/-- Whatever transaction is received, its handling answers and keeps the events there were. -/
theorem handleInput_answers (c : CmdIn) (s : State) : ∃ t, handleInput c s = .next t ∧ HistoriesExtend s t := by
  cases c with
  | endOfInput =>
    obtain ⟨t, ht⟩ := runEngine_answers { s with debugEnabled := false, paused := false }
    exact ⟨t, ht, runEngine_historiesExtend (s := { s with debugEnabled := false, paused := false }) ht⟩
  | line w arg =>
    simp only [handleInput]
    cases hd : decodeCommand w with
    | command c =>
      obtain ⟨t, ht⟩ := runCommand_answers c arg s
      exact ⟨t, (dispatchLine_of_command hd arg s).trans ht, runCommand_historiesExtend ht⟩
    | noMatch => exact ⟨s, dispatchLine_of_unmatched (.inl hd) arg s, historiesExtend_of_eq rfl rfl⟩
    | ambiguous => exact ⟨s, dispatchLine_of_unmatched (.inr hd) arg s, historiesExtend_of_eq rfl rfl⟩

/-- A step that listens to `cmd_in` begins with the events of receiving, whether or not a transaction is there. -/
theorem step_emits_received {s : State} (h : Listens s) :
    ∃ t, step s = .next t ∧ (received s s.cmdIn.tail).diagOut <+: t.diagOut := by
  rw [step_of_listens h]
  cases s.cmdIn with
  | nil => exact ⟨_, rfl, List.prefix_rfl⟩
  | cons c rest =>
    obtain ⟨t, ht, -, hdiag⟩ := handleInput_answers c (received s rest)
    exact ⟨t, ht, hdiag⟩

/-- R202: the first event of an iteration that begins in a paused session is the prompt. -/
theorem received_diagOut_of_paused {s : State} (hwait : s.wait = .nothing) (hpaused : s.paused = true) (rest : List CmdIn) :
    (received s rest).diagOut = s.diagOut ++ [.prompt s.ip] := by
  have hnot : ¬ AtBreakpoint s := fun ⟨_, _, hfree, _⟩ => nomatch hpaused.symm.trans hfree
  simp [hitEvents_not hnot, hwait]

/-- Settles O44: an unmatched word leaves the state in which the line was to be handled, which waits for nothing and, paused in
debug mode, listens again. -/
theorem unmatchedInputDoesNothing : Obligations.UnmatchedInputDoesNothing := by
  intro s w arg rest h hd
  refine ⟨(step_of_line h).trans (dispatchLine_of_unmatched hd arg _), fun hdebug hpaused => ?_⟩
  have hlistens : Listens (received s rest) := ⟨h.1.1, .inl ⟨rfl, hdebug, hpaused⟩⟩
  obtain ⟨t, ht, hdiag⟩ := step_emits_received hlistens
  rw [received_diagOut_of_paused rfl hpaused] at hdiag
  exact ⟨t, ht, hdiag⟩

end Sys2Proof.Machine
end

section
/-! PROOF. The breakpoint check (R201): an iteration goes on from the state the check leaves. -/

namespace Sys2Proof.Machine

theorem breakpointCheck_of_atBreakpoint {s : State} (h : AtBreakpoint s) :
    breakpointCheck s = { s with paused := true, diagOut := s.diagOut ++ [.breakpointHit s.ip] } := by
  obtain ⟨-, hdebug, hpaused, hip⟩ := h
  exact if_pos ⟨hdebug, by simp [hpaused], hip⟩

theorem breakpointCheck_of_paused {s : State} (h : s.paused = true) : breakpointCheck s = s :=
  if_neg fun ⟨_, hnot, _⟩ => hnot h

theorem step_of_nothing {s : State} (hrun : s.status = .running) (hwait : s.wait = .nothing) : step s = iteration s := by
  simp only [step, blockStep, hrun, hwait]

/-- Two states that the breakpoint check makes one go on alike. -/
theorem iteration_congr {s t : State} (h : breakpointCheck s = breakpointCheck t) : iteration s = iteration t := by
  simp only [iteration, h]

/-- Settles O38: the check makes of a session at its breakpoint the paused one with the hit announced, and leaves that one
alone. -/
theorem breakpointPausesBeforeTheStep : Obligations.BreakpointPausesBeforeTheStep := by
  intro s hrun hwait hdebug hpaused hip
  have hcheck : breakpointCheck s =
      breakpointCheck { s with paused := true, diagOut := s.diagOut ++ [.breakpointHit s.ip] } := by
    rw [breakpointCheck_of_atBreakpoint ⟨hwait, hdebug, hpaused, hip⟩, breakpointCheck_of_paused rfl]
  rw [step_of_nothing hrun hwait, iteration_congr hcheck, eq_comm]
  exact step_of_nothing hrun hwait

end Sys2Proof.Machine
end

section
/-! PROOF. What a command that neither runs the engine nor asks the loader leaves alone (R231). -/

namespace Sys2Proof.Machine

@[simp] theorem cmdPrint_breakpoint (arg : Option Token) (s : State) : (cmdPrint arg s).breakpoint = s.breakpoint := by
  unfold cmdPrint
  split
  · rfl
  · split <;> rfl

@[simp] theorem cmdExamine_breakpoint (arg : Option Token) (s : State) : (cmdExamine arg s).breakpoint = s.breakpoint := by
  unfold cmdExamine
  split <;> rfl

section

variable {c : Command} {arg : Option Token} {s t : State} (hstep : c ≠ .step) (hcont : c ≠ .cont) (hrestart : c ≠ .restart)
  (h : runCommand c arg s = .next t)
include hstep hcont hrestart h

theorem runCommand_keepsMachine :
    SameSnapshot s t ∧ t.dataOut = s.dataOut ∧ t.debugEnabled = s.debugEnabled ∧ t.paused = s.paused := by
  have hsame : SameSnapshot s s := ⟨fun _ => rfl, sameMemory_refl s⟩
  rcases runCommand_cases hstep hcont hrestart h with ⟨-, rfl⟩ | ⟨e, rfl, -⟩ | ⟨b, rfl, -⟩
  · exact ⟨hsame, rfl, rfl, rfl⟩
  · exact ⟨hsame, rfl, rfl, rfl⟩
  · exact ⟨hsame, rfl, rfl, rfl⟩

/-- Of the three things such a command can do, only a report adds an event. -/
theorem runCommand_of_cmdError {e : CmdError} (he : t.diagOut = s.diagOut ++ [.cmdError e]) :
    t = s.emitDiag (.cmdError e) := by
  rcases runCommand_cases hstep hcont hrestart h with ⟨-, rfl⟩ | ⟨event, rfl, -⟩ | ⟨b, rfl, -⟩
  · simp at he
  · rw [emitDiag_diagOut, List.append_cancel_left_eq, List.singleton_inj] at he
    rw [he]
  · simp at he

theorem runCommand_breakpoint (hbreak : c ≠ .breakAt) (hdelete : c ≠ .delete) : t.breakpoint = s.breakpoint := by
  cases c with
  | step | cont | restart | breakAt | delete => contradiction
  | help | quit | list | frame => injection h with h; exact h ▸ rfl
  | print => injection h with h; exact h ▸ cmdPrint_breakpoint arg s
  | examine => injection h with h; exact h ▸ cmdExamine_breakpoint arg s

end

theorem cmdBreak_cases (arg : Option Token) (s : State) :
    (∃ b, cmdBreak arg s = { s with breakpoint := b }) ∨ ∃ e, cmdBreak arg s = s.emitDiag (.cmdError e) := by
  unfold cmdBreak
  split
  · exact .inl ⟨_, rfl⟩
  · split
    · exact .inl ⟨_, rfl⟩
    · exact .inr ⟨_, rfl⟩

theorem cmdDelete_cases (s : State) :
    (∃ b, cmdDelete s = { s with breakpoint := b }) ∨ ∃ e, cmdDelete s = s.emitDiag (.cmdError e) := by
  unfold cmdDelete
  split
  · exact .inr ⟨_, rfl⟩
  · exact .inl ⟨_, rfl⟩

/-- R229 and R230: `break` and `delete` write the breakpoint or report a command error. -/
theorem runCommand_breakAt_or_delete {c : Command} {arg : Option Token} {s t : State} (hc : c = .breakAt ∨ c = .delete)
    (h : runCommand c arg s = .next t) :
    t = { s with breakpoint := t.breakpoint } ∨ ∃ e, t = s.emitDiag (.cmdError e) := by
  have hcases : (∃ b, t = { s with breakpoint := b }) ∨ ∃ e, t = s.emitDiag (.cmdError e) := by
    rcases hc with rfl | rfl <;> injection h with h <;> subst h
    · exact cmdBreak_cases arg s
    · exact cmdDelete_cases s
  rcases hcases with ⟨b, rfl⟩ | herr
  · exact .inl rfl
  · exact .inr herr

/-- Settles O51: a command that neither runs the engine nor asks the loader ends the run, reports or writes the breakpoint; only
`break` and `delete` do the last, and `continue` is its run of the engine by definition. -/
theorem debuggerNeverWritesTheSnapshot : Obligations.DebuggerNeverWritesTheSnapshot := by
  refine ⟨fun c arg s t hstep hcont hrestart h => ?_, fun _ _ => rfl⟩
  obtain ⟨hsnapshot, hdata, hdebug, hpaused⟩ := runCommand_keepsMachine hstep hcont hrestart h
  exact ⟨hsnapshot, hdata, hdebug, hpaused, fun hbreak hdelete => runCommand_breakpoint hstep hcont hrestart h hbreak hdelete,
    fun hc => runCommand_breakAt_or_delete hc h, fun e he => runCommand_of_cmdError hstep hcont hrestart h he⟩

end Sys2Proof.Machine
end

section
/-! PROOF. The end of a run (R305): the parts of a step that give an exit code, each with the condition under which it does. -/

namespace Sys2Proof.Machine

/-! ### The engine -/

/-- An outcome of the engine that is not Halt, its working copy, if there is one, still running or not as `s` was. -/
def RunsOn (s : State) (o : StepOutcome) : Prop :=
  (∃ t, o = .continued t ∧ t.status = s.status) ∨ ∃ f, o = .faulted f

theorem runsOn_continued {s t : State} (h : t.status = s.status) : RunsOn s (.continued t) := .inl ⟨t, rfl, h⟩

theorem runsOn_faulted (s : State) (f : ExecFault) : RunsOn s (.faulted f) := .inr ⟨f, rfl⟩

theorem runsOn_withRead {s w : State} {a : Int} {k : Int → StepOutcome} (hk : ∀ v, RunsOn s (k v)) :
    RunsOn s (withRead w a k) := by
  by_cases ha : inRange w.cfg a = true
  · exact withRead_inRange k ha ▸ hk _
  · exact withRead_outOfRange k ha ▸ runsOn_faulted s _

theorem runsOn_withWrite {s w : State} {a v : Int} {k : State → StepOutcome} (hk : RunsOn s (k (w.memWrite a v))) :
    RunsOn s (withWrite w a v k) := by
  by_cases ha : inRange w.cfg a = true
  · exact withWrite_inRange k ha ▸ hk
  · exact withWrite_outOfRange k ha ▸ runsOn_faulted s _

/-- HALT is the one instruction that returns Halt (R98, R142). -/
theorem exec_runsOn {i : Instr} (h : i ≠ .halt) (s : State) : ∃ o, exec i s = commit s o ∧ RunsOn s o := by
  cases i with
  | halt => contradiction
  | movi | mov | add | sub | mul | jmp | out | jal | ret => exact ⟨_, rfl, runsOn_continued rfl⟩
  | jnz rs ra => exact ⟨_, exec_jnz rs ra s, runsOn_continued rfl⟩
  | idiv rs rd =>
    refine ⟨_, rfl, ?_⟩
    split
    · exact runsOn_faulted s _
    · split
      · exact runsOn_faulted s _
      · exact runsOn_continued rfl
  | ld | pop | ldlo => exact ⟨_, rfl, runsOn_withRead fun _ => runsOn_continued rfl⟩
  | st | push | stlo => exact ⟨_, rfl, runsOn_withWrite (runsOn_continued rfl)⟩

theorem exec_halt (s : State) : exec .halt s = .next ((s.advance .f0).exit exitOk) := rfl

theorem runEngine_of_decode_ok {s : State} {i : Instr} {rest : List Int} (h : decode s.fetched = .ok (i, rest)) :
    runEngine s = exec i s := by
  simp only [runEngine, h]

/-- What a run of the engine makes of the status: it leaves it, it has executed HALT, or it has taken a fault. -/
theorem runEngine_status {s t : State} (h : runEngine s = .next t) :
    t.status = s.status ∨ (∃ rest, decode s.fetched = .ok (.halt, rest)) ∨ ∃ f, t = takeFault f s := by
  rcases runEngine_cases s with ⟨i, rest, hdec, hrun⟩ | ⟨e, -, hrun⟩
  · by_cases hi : i = .halt
    · exact .inr (.inl ⟨rest, hi ▸ hdec⟩)
    · obtain ⟨o, ho, hon⟩ := exec_runsOn hi s
      rw [hrun, ho, commit_next] at h
      rcases hon with ⟨w, rfl, hstatus⟩ | ⟨f, rfl⟩
      · exact .inl (h ▸ hstatus)
      · exact .inr (.inr ⟨f, h.symm⟩)
  · rw [hrun] at h
    injection h with h
    exact .inr (.inr ⟨_, h.symm⟩)

/-- R205: the engine ends the run with EXIT_OK where it executes HALT. -/
theorem runEngine_status_of_halt {s t : State} {rest : List Int} (hdec : decode s.fetched = .ok (.halt, rest))
    (h : runEngine s = .next t) : t.status = .exited exitOk := by
  rw [runEngine_of_decode_ok hdec, exec_halt] at h
  injection h with h
  exact h ▸ exit_status _ _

— The problem —
For each line above that includes the word "hcases", make a copy of that line.

— Your solution —
  have hcases : (∃ b, t = { s with breakpoint := b }) ∨ ∃ e, t = s.emitDiag (.cmdError e) := by
  rcases hcases with ⟨b, rfl⟩ | herr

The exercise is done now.